Stiamo saldi in una lontananza condivisa.

*

DIRITTI

1)

Questa sera sono andato al circolo di cultura
omosessuale Mario Mieli per assistere alla
presentazione di un libro-inchiesta, in tutto
dieci racconti riscritti da vite

vissute accompagnati e accompagnanti,
coppie di uomini o di donne che già nella realtà
praticano la giustezza imperfetta di quello che
in genere chiamiamo amore, ciò che altri
intimano per astrazione quale sordo pregiudizio
del creato: Matrimoni dice il
titolo –

tra le due vecchiette che
stanno insieme dal tempo della guerra
e per la prima volta scendono per strada mano
nella mano in occasione di un Gay Pride,
o due ragazzi giovanissimi che sul serio
e con strepito si sono, è il caso di
dirlo, maritati una sera lungo il fiume
festeggiati da amici e genitori,
o tra una donna straziata e la sua
compagna che le sputa addosso e arriva
a detestarla, perché ha una malattia
che la impazzisce –

per la legge tutti profili
di cittadini fuorilegge, stranamori
che si consegnano in una normale
e non troppo fredda sera di dicembre
come sacrosanto (as)saggio a lungo atteso
di un’epopea sommersa e appariscente,
arcobalenata di strappi non voluti e
ritornanti, di adeguate ricuciture
a normalità vissuta,
con molto di più e anche
tutto quello che riuscite
a immaginarvi

sprazzo che si afferma in testimonianza
come dono raro resistente e inaspettato
calato su assenti astanti e preveggenti.

2)

È una complessa discussione.
C’è commozione, e appaiono alzate in su tutte
le vite che occhieggiano dal pubblico.

Ci si ricorda che non abbiamo sempre corso
dietro a istituzionalizzate conversioni,
che siamo nati rivoluzionari, liminali,
diversi nello spirito e nella carne,
che tutto questo, per alcuni, rimane
un crinale dirimente su cui ci giochiamo
l’esistenza di una scienza gaia
e irriverente, del nostro audace
avanguardismo di ventura, delle nostre
forme di relazione scomposte e articolate…

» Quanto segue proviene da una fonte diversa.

/-- The target queue admits a job (R240): no back-pressure, a free entry, and no recall or due job before it. -/
def State.queueAdmits (s : State) (q : Nat) : Bool := !s.qBp q && s.qRoom q && !s.recallWaits q && !s.dueWaits q

/-- The job of an admitted frame in the cells from `h` (R224, R256). -/
def State.frameJob (s : State) (f : IFrame) (h : Nat) : Job :=
  { cell := h, len := f.bytes.length, port := f.port, cls := f.cls, epoch := f.epoch,
    tclass := (s.classMap f.epoch f.cls).2, fab := f.fab, od := f.od, seq := (s.od f.od).next.toNat, hash := f.hash,
    tsNs := f.tsNs, tsSec := f.tsSec, tsFrac := f.tsFrac, prio := (s.classMap f.epoch f.cls).1, profile := f.profile,
    color := f.color, stream := f.stream, l3 := f.l3, l4 := f.l4, cells := unitsOf f.bytes.length, pool := f.pool,
    mdata := fit 16 f.mdata }

/-- JOB_CREATE (R256, R270): sequence number, epoch count, queue. -/
def State.createJob (s : State) (f : IFrame) (h : Nat) : State :=
  let q := s.frameQueue f
  let j := s.herd.nextJob
  let x := s.frameJob f h
  let d := s.od f.od
  let s := { (s.setJob j x) with pace := if x.tclass then s.pace else { s.pace with made := s.pace.made + 1 } }
  let s := { s with herd := { s.herd with nextJob := j + 1 } }
  let s := s.setOd f.od { d with next := d.next + 1 }
  let s := s.setFld (epochCnt f.epoch) 17 0 (s.fld (epochCnt f.epoch) 17 0 + 1)
  (s.enqueue j q false).startTimer f.od

/-- The free units of every class of the link on quad q go to the sender, while the link is up (R442, R443). -/
def State.creditOut (s : State) (q : Nat) : State :=
  if s.linkUp q then
    s.pin (.credit q ((List.range 8).map fun c => s.fifoSize (128 + q) c - s.fifoUsed (128 + q) c))
  else s

/-- The frame at the head of a FIFO leaves it; on an LFL port the sender gets its credit back (R443). -/
def State.fifoPop (s : State) (port c : Nat) : State :=
  let s := (s.setFifo port c (s.fifo port c).tail).pfcTest port c
  if port < 128 then s else s.creditOut (port - 128)

/-- The head frame is held by its domain's window: counted once (R257). -/
def State.winStall (s : State) (port c : Nat) (f : IFrame) (rest : List IFrame) : State :=
  if f.stalled then s
  else (s.setFifo port c ({ f with stalled := true } :: rest)).bump Reg.HERD_WIN_STALL

/-- Steps 3 and 4 for the head frame of a FIFO (R24, R66, R240, R256, R257, R313). -/
def State.admitOne (s : State) (port c : Nat) : State :=
  match s.fifo port c with
  | [] => s
  | f :: rest =>
    if s.window f.od = 8192 then s.winStall port c f rest
    else if !s.queueAdmits (s.frameQueue f) || (!(s.classMap f.epoch f.cls).2 && !s.throttleRoom) then s
    else
      match s.knAlloc f.pool (unitsOf f.bytes.length) with
      | (none, u) => (u.dropped .cells port).fifoPop port c
      | (some h, u) => ((u.putFrame h f.bytes).createJob f h).fifoPop port c

/-- FRAME_ADMIT (R240). -/
def execFrameAdmit (port cls : Nat) (s : State) : Out :=
  if s.running then .next (s.admitOne port cls) else .next s

/-! ### Host rings (R341 to R343) -/

/-- Base and size of the host ring whose registers start at `r`. -/
def State.hpBase (s : State) (r : Nat) : Nat := (s.reg r).toNat + (s.reg (r + 4)).toNat * 2 ^ 32
def State.hpSize (s : State) (r : Nat) : Nat := 2 ^ s.fld (r + 8) 11 8
/-- The ring has a posted descriptor and runs. -/
def State.hpRuns (s : State) (r : Nat) : Bool := s.flag (r + 8) 0 && s.reg (r + 12) != s.reg (r + 16)
/-- The address of the ring's next descriptor. -/
def State.hpAt (s : State) (r : Nat) : Nat := s.hpBase r + 16 * ((s.reg (r + 16)).toNat % s.hpSize r)

/-- A descriptor completes: its words, then CI, then the event (R342). -/
def State.hpDone (s : State) (q : Nat) (d2h irq : Bool) (r a : Nat) (len status : Nat) (port : Option Nat) : State :=
  let m := s.mem.host
  let m := if d2h then m.put (a + 8) (leBytes 2 len) else m
  let m := m.put (a + 11) [B8 status]
  let m := match port with
    | some p => m.put (a + 12) (leBytes 4 p)
    | none => m
  let s := { s with mem := { s.mem with host := m } }
  let s := s.setReg (r + 16) (s.reg (r + 16) + 1)
  if irq then s.raise (Ev.HOST_RING q d2h) else s

/-- H2D: the next descriptor of pair q (R342). The host port stops fetching while the frame does not fit
(R242) or its action lookup waits for a far table (R347). -/
def State.h2d (s : State) (q : Nat) : State :=
  let r := Reg.HP_H2D_BASE_LO q
  let a := s.hpAt r
  let d := s.mem.host.bytes a 16
  let len := leNat ((d.drop 8).take 2)
  let ctrl := (byteAt d 10).toNat
  let irq := ctrl / 16 % 2 = 1
  let done := fun (t : State) (st : Nat) => t.hpDone q false irq r a len st none
  if len = 0 then done (s.dropped .hostDesc 97) 2
  else if 9596 < len then done (s.dropped .hostDesc 97) 3
  else
    let b := s.mem.host.bytes (leNat (d.take 8)) len
    let b := if len < 60 then fit 60 b else b
    if be16 b 12 = 0x8808 then done (s.macControl 97 b) 1
    else
      let enter := fun (r : Option IFrame × State) =>
        match r with
        | (none, u) => done u 1
        | (some f, u) =>
          let f := if ctrl / 8 % 2 = 1 then { f with cls := ctrl % 8 } else f
          if u.fifoFits 97 f.cls b.length then done (u.fifoEnter f) 1 else s
      match s.farRun (.frame 97) false (fun u => u.classify 97 b none (u.domTime 0)) with
      | (.done x, u) => enter (x, u)
      | (.waits, u) => u
      | (.gone, u) => enter (u.classify 97 b none (u.domTime 0))

/-- H2D_DESCRIPTOR (R342). -/
def execH2dDescriptor (q : Nat) (s : State) : Out :=
  if s.running && decide (q < 16) && s.portOn 97 && s.hub.busMaster && s.hpRuns (Reg.HP_H2D_BASE_LO q) then
    .next (s.h2d q)
  else .next s

end Sys2Proof.Machine
end

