/-- MACsec on transmit takes the next packet number of the port's SA, and protects the frame under it, or the frame is
dropped (R330). -/
def State.macsecOut (s : State) (x : Nat) : Bool × State :=
  let y := s.secy x
  if !s.chip.crypto || decide (48 ≤ x) || !y.protect then (true, s.setEport x { s.eport x with sec := none })
  else
    let k := saTx x y.txAn
    let a := s.sa k
    let bits := if 2 ≤ y.suite then 64 else 32
    if !a.en || decide (2 ^ bits ≤ a.pn) then (false, s.setSecy x { y with dropped := y.dropped + 1 })
    else
      let s := s.setSa k { a with pn := a.pn + 1, en := decide (a.pn + 1 < 2 ^ bits) }
      let s := s.setEport x { s.eport x with sec := some (y, a) }
      (true, if a.pn + 1 = 3 * 2 ^ (bits - 2) then s.raise (Ev.MACSEC_PN x) else s)

/-- Output k starts on port x. -/
def State.startTx (s : State) (x c k : Nat) : State :=
  let o := s.out k
  match s.macsecOut x with
  | (false, u) => u.outEnd k
  | (true, u) =>
    let u := u.setOut k { o with place := .sending, startFr := u.fr }
    let p := u.eport x
    u.setEport x { p with
      sending := some k
      stamps := (List.range 4).map u.domTime
      fabCredit := if u.portKind (eqPort x) = .lfl then Tab.upd 0 p.fabCredit c (· - unitsOf o.len) else p.fabCredit }

/-- The port is in service for transmission. -/
def State.txOpen (s : State) (x : Nat) : Bool := eqPresent x && s.portOn (eqPort x) && (s.eport x).sending.isNone

/-- EGRESS_SELECT (R367 to R369): gate changes first, then the choice. -/
def State.select (s : State) (x : Nat) : State :=
  let s := (s.gateMove x).gateDropsAll x
  let able := (List.range 8).filter fun c => s.eligible x c
  let groups := able.map fun c => s.fld (Reg.EQ_CLASS x c) 2 0
  match groups.foldl (fun (b : Option Nat) g => some (max (b.getD 0) g)) none with
  | none => s.herdKick
  | some g =>
    let mem := (List.range 8).filter fun c => decide (s.fld (Reg.EQ_CLASS x c) 2 0 = g)
    let inG := able.filter fun c => mem.contains c
    match s.drr x g mem inG 100000 (s.eport x) with
    | none => s.herdKick
    | some (c, p) =>
      let k := (s.eq x c).headD 0
      (((s.setEport x p).eqPop x c).startTx x c k).herdKick

/-- EGRESS_SELECT (R368). -/
def execEgressSelect (x : Nat) (s : State) : Out :=
  if s.running && s.txOpen x then .next (s.select x) else .next s

/-! ### The end of a transmission (R24 step 10, R407) -/

/-- The frame as the balls carry it, without FCS: the fabric header, the frame, padded to 60 bytes (R139, R445). -/
def State.wireBytes (s : State) (k : Nat) : List Byte :=
  let b := s.outBytes k
  (s.out k).fabHdr ++ (if b.length < 60 then fit 60 b else b)

/-- The frame as port x sends it, protected where its SecY protects it (R329). -/
def State.sentBytes (s : State) (x k : Nat) : List Byte :=
  match (s.eport x).sec with
  | some (y, a) => macsecProtect y a (s.wireBytes k)
  | none => s.wireBytes k

/-- The lowest domain whose TB_DOM_CFG.NUM is n (R407). -/
def State.domOf (s : State) (n : Nat) : Option Nat :=
  (List.range 4).find? fun d => decide (s.fld (Reg.TB_DOM_CFG d) 7 0 = n)

/-- A PTP event message's timestamp enters the port's FIFO of 16 (R407). -/
def State.txtsRecord (s : State) (x : Nat) (b : List Byte) : State :=
  let o := etherAt b + 2
  let ty := (byteAt b o).toNat % 16
  if x < 49 ∧ be16 b (o - 2) = 0x88F7 ∧ (ty = 0 ∨ ty = 2 ∨ ty = 3) then
    let p := s.eport x
    if 16 ≤ p.txts.length then (s.bumpF (Reg.TXTS_STAT x) 31 16).raise Ev.TXTS_OVF
    else
      let dom := s.domOf (byteAt b (o + 4)).toNat
      let d := dom.getD 0
      let lat := Config.txLatency x s.freeCtr
      let t := (p.stamps.getD d default).shift (signed 24 (s.fld (Reg.TS_CAL_TX x) 23 0) + (lat.toNat : Int))
      let hdr := be16 b (o + 30) + ty * 2 ^ 16 + d * 2 ^ 20 + dom.isNone.toNat * 2 ^ 22 + 2 ^ 31
      { (s.setEport x { p with txts := p.txts ++ [(hdr, t)] }) with freeCtr := s.freeCtr + 1 }
  else s

/-- The last bit of the output in transmission has left (R24, R138, R141, R529); on a link, control frames that wait go
before the next data frame (R444). -/
def State.txEnd (s : State) (x k : Nat) (ue : Bool) : State :=
  let s := s.creditSync x
  let b := s.wireBytes k
  let w := s.sentBytes x k
  let o := s.out k
  let (bad, s) := s.tailCheck o
  let s := if ue && !bad then s.ueError 6 0 (o.cell * 256) else s
  let s := s.setEport x { s.eport x with sending := none }
  let s := if x = 49 then s else (s.pin (.frame (eqPort x) w (ue || bad))).txtsRecord x b
  let s := if s.portKind (eqPort x) = .lfl then s.ctlPump (eqPort x - 128) else s
  s.outEnd k

/-- The transmission of output k is over: its time has passed (R358), which MACsec makes 32 bytes longer (the table of
S_OUT in chapter 14), and a frame to the host has been written or dropped as well. -/
def State.txOver (s : State) (x k : Nat) : Bool :=
  (x != 49 || (s.out k).place == .sent) && decide ((s.out k).startFr + s.txTime (eqPort x) (s.outAcc x k + if (s.eport x).sec.isSome then 32 else 0) ≤ s.fr)

/-- TRANSMIT_END (R24). -/
def execTransmitEnd (x : Nat) (ue : Bool) (s : State) : Out :=
  match (s.eport x).sending with
  | some k => if s.running && s.txOver x k then .next (s.txEnd x k ue) else .next s
  | none => .next s

/-! ### D2H rings (R342) -/

/-- The frame chosen for a D2H ring that has no posted descriptor any more waits in the Egress scheduler again, at the
head of its queue, and its class gets back what the frame cost it (R342). -/
def State.d2hBack (s : State) : State :=
  match (s.eport 49).sending with
  | some k =>
    let o := s.out k
    if o.place == .sending && !s.hpRuns (Reg.HP_D2H_BASE_LO o.hq) then
      let s := (s.creditSync 49).setOut k { o with place := .queued }
      let p := s.eport 49
      s.setEport 49 { p with
        sending := none
        queues := Tab.upd [] p.queues o.cls (k :: ·)
        deficit := Tab.upd 0 p.deficit o.cls (· + s.outAcc 49 k) }
    else s
  | none => s

/-- The next descriptor of D2H ring q: without a buffer it completes with STATUS 0x04; else it takes the frame in
transmission to the ring. -/
def State.d2h (s : State) (q : Nat) : State :=
  let r := Reg.HP_D2H_BASE_LO q
  let a := s.hpAt r
  let d := s.mem.host.bytes a 16
  let size := leNat ((d.drop 8).take 2)
  let irq := (byteAt d 10).toNat / 16 % 2 = 1
  if size = 0 then (s.hpDone q true irq r a 0 4 none).d2hBack
  else
    match (s.eport 49).sending with
    | none => s
    | some k =>
      let o := s.out k
      if o.hq ≠ q ∨ o.place ≠ .sending then s
      else
        let b := s.wireBytes k
        let s := s.setOut k { o with place := .sent }
        if size < b.length then (s.dropped .hostLong 97).hpDone q true irq r a size 3 none
        else
          let s := { s with mem := { s.mem with host := s.mem.host.put (leNat (d.take 8)) b } }
          s.hpDone q true irq r a b.length 1 (some ((o.job.map fun j => (s.job j).port).getD 0))

/-- D2H_DESCRIPTOR (R342). -/
def execD2hDescriptor (q : Nat) (s : State) : Out :=
  if s.running && decide (q < 16) && s.hub.busMaster && s.hpRuns (Reg.HP_D2H_BASE_LO q) then .next (s.d2h q)
  else .next s

/-! ### CAN transmission (R338, R339) -/

/-- The arbitration value of a record: the base identifier, then RTR or SRR, IDE, the rest of an extended
identifier, its RTR, as ISO 11898-1 ranks them. -/
def canRank (b : List Byte) : Nat :=
  let f := byteAt b 0
  let id := leNat ((b.drop 4).take 4)
  if canFlag f 1 && !canFlag f 6 then (id / 2 ^ 18) * 2 ^ 21 + 3 * 2 ^ 19 + id % 2 ^ 18 * 2 + (canFlag f 0).toNat
  else id * 2 ^ 21 + (canFlag f 0).toNat * 2 ^ 20

/-- The record a channel offers: the lowest rank, the first among equals. -/
def State.canOffer (s : State) (l : List (Nat × Nat)) : Option (Nat × Nat) :=
  l.foldl (fun (b : Option (Nat × Nat)) p =>
    match b with
    | none => some p
    | some r => if canRank (s.outBytes p.1) < canRank (s.outBytes r.1) then some p else b) none

def State.setCan (s : State) (n : Nat) (l : List (Nat × Nat)) : State :=
  { s with ports := { s.ports with can := Tab.upd CanCh.idle s.ports.can n fun c => { c with txq := l } } }

/-- An attempt failed: the record stays until RETRY is used up (R338). -/
def State.canRetry (s : State) (n : Nat) (l : List (Nat × Nat)) (k tries : Nat) : State :=
  let r := s.fld (Reg.CAN_MODE n) 11 8
  if r ≠ 15 ∧ r < tries + 1 then ((s.setCan n (l.filter fun p => p.1 != k)).bump (Reg.CAN_TX_DROP n)).outEnd k
  else s.setCan n (l.map fun p => if p.1 = k then (k, tries + 1) else p)

/-- The queue of a channel at bus-off is discarded with counts (R338). -/
def State.canDiscard (s : State) (n : Nat) (l : List (Nat × Nat)) : State :=
  l.foldl (fun t p => (t.bump (Reg.CAN_TX_DROP n)).outEnd p.1) (s.setCan n [])

/-- A record as it goes on the bus: TS is ignored, and BRS and ESI without FDF (R337). -/
def canSent (b : List Byte) : List Byte :=
  let f := byteAt b 0
  [if canFlag f 3 then f else f &&& 0xEB] ++ (b.drop 1).take 7 ++ List.replicate 8 0 ++ b.drop 16

/-- Bus-off: the queue is discarded with counts and the event raised (R338). -/
def State.canBusOff (s : State) (n : Nat) : State :=
  ((s.canCounts n 256 (s.canRec n)).canDiscard n (Tab.get CanCh.idle s.ports.can n).txq).raise (Ev.CAN_BUSOFF n)

/-- CAN_TRANSMIT of the record on offer. -/
def State.canTransmit (s : State) (n : Nat) (r : CanResult) : State :=
  let l := (Tab.get CanCh.idle s.ports.can n).txq
  let tec := s.fld (Reg.CAN_STAT n) 8 0
  let rec_ := s.canRec n
  match s.canOffer l with
  | none => s
  | some (k, tries) =>
    match r with
    | .sent =>
      ((((s.canCounts n (tec - 1) rec_).pin (.frame (64 + n) (canSent (s.outBytes k)) false)).setCan n
        (l.filter fun p => p.1 != k))).outEnd k
    | .lost => s.canRetry n l k tries
    | .error => if 256 ≤ tec + 8 then s.canBusOff n else (s.canCounts n (tec + 8) rec_).canRetry n l k tries
    | .busOff => s.canBusOff n

/-- CAN_TRANSMIT (R338): nothing is sent with LISTEN = 1 (R339) or PORT_CFG.EN = 0 (R353). -/
def execCanTransmit (n : Nat) (r : CanResult) (s : State) : Out :=
  if s.running && s.canActive n && s.portOn (64 + n) && !s.flag (Reg.CAN_MODE n) 3 then .next (s.canTransmit n r) else .next s

/-- CAN_BUSOFF_RECOVERY (R338). -/
def execCanBusoffRecovery (n : Nat) (s : State) : Out :=
  if s.running && decide (n < s.chip.cans) && s.flag (Reg.CAN_MODE n) 0 && s.flag (Reg.CAN_MODE n) 4
      && decide (s.fld (Reg.CAN_STAT n) 17 16 = 2) then .next (s.canCounts n 0 0)
  else .next s

end Sys2Proof.Machine
end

E se questo ancora brucia e spinge a una
più complessa elaborazione che non sia l’equanime
affidarsi a una morale allucinante, certo
anche per noi sono cambiati

i tempi, già trent’anni di storia
allo scoperto, sono un briciolo e sono
un vortice, oggi ognuno si regola in fondo più
a piacere, non campa per una bandiera il che
non vuol dire che sia una banderuola storna,
un po’ meno ideologia, una maggiore
scafatezza – ma siate in ogni caso sicuri
tutti che questo sovrapporsi del consolidato
con gli albori sfranti non vuol dire che
non sappiano più fiutare dove si trova
il ratto,

e infatti per finire nessuno
del pubblico ha dubbi che forse non si chiamerà
matrimonio, ma sarà più importante
della parola nuda:

la scelta che non si può alienare,
che solo a noi compete
e non al prete.

3)

Tornato a casa prendo il telefono e ti
racconto di libro e discussione.

In questo periodo basta nominarti l’argomento
che tu, nella tua estrema gioventù, voli.
Quasi me lo urli che
mi vuoi sposare, sposiamoci,
sposiamoci, dai ti voglio sposare! è la
litania delle tue parole chiare, della tua
risata argentina, maritiamoci, maritiamoci

magari d’estate al tramonto sulle dune…

E credimi
amore non è che non ci abbia anch’io
pensato da quando hai trafitto ciò che
mi chiude intorno col tuo candore immondo –
ci penso

penso
alle nostre scelte, al peregrinare contemporaneo
di scenari da epoche diverse infrante tutte
in una maculata modernità: Italia o Gran Bretagna
o altrove non è solo una scelta d’occasione
una questione di sole, mangiare o professione,
ma anche a questo punto di matrimoni ed adozioni,
di una nuova scarica del tempo a cui si può
partecipare ma che qui pare annaspata
tra le anse morbide del Tevere, che pure
cova corpi e voci che non puoi sperare
sulle rive del Tamigi…

Vedi, la stratificata anima dell’assemblea
c’è anche in me. A me da buon
rivoluzionario questo Matrimonio un po’
mi puzza: la smania della carta,
della consacrazione, dell’applauso di cani
e di padroni, insomma è questo quello per
cui ci eravamo mossi (mi chiedo), e sento
un’anima che dentro di me ancora rugge

sapendo però allo stesso tempo che non c’è
non ci può essere dubbio sul valore della
disfida in atto, perché un giorno sia pacifico
e legittimo che quello che è mio
è anche tuo, che nella malattia non venga
scacciato dal tuo letto, che tu
non sia esposto a possibili rovesci
di sventura. Amandoti ti voglio
proteggere più di quanto
da solo possa fare.

Per questo sono pronto
a lottare.

*

VIOLENZE

Forse ho l’energia dei buchi neri
è proprio questa la definizione più
calzante: apritevi cieli
e spianatevi orizzonti

inghiotto tutto
in un buio di rancore.

*

ULTIMA DOMANDA

Chiedo a me stesso solo questo:

non dover essere più Sfinge
ai miei riguardi, non più morire
per ripormi ogni volta la domanda,

essere un’immagine sull’acqua.

*

L’APPRENDISTA STREGATO I: INVOCAZIONE

Siamo oltre il finire di stagione.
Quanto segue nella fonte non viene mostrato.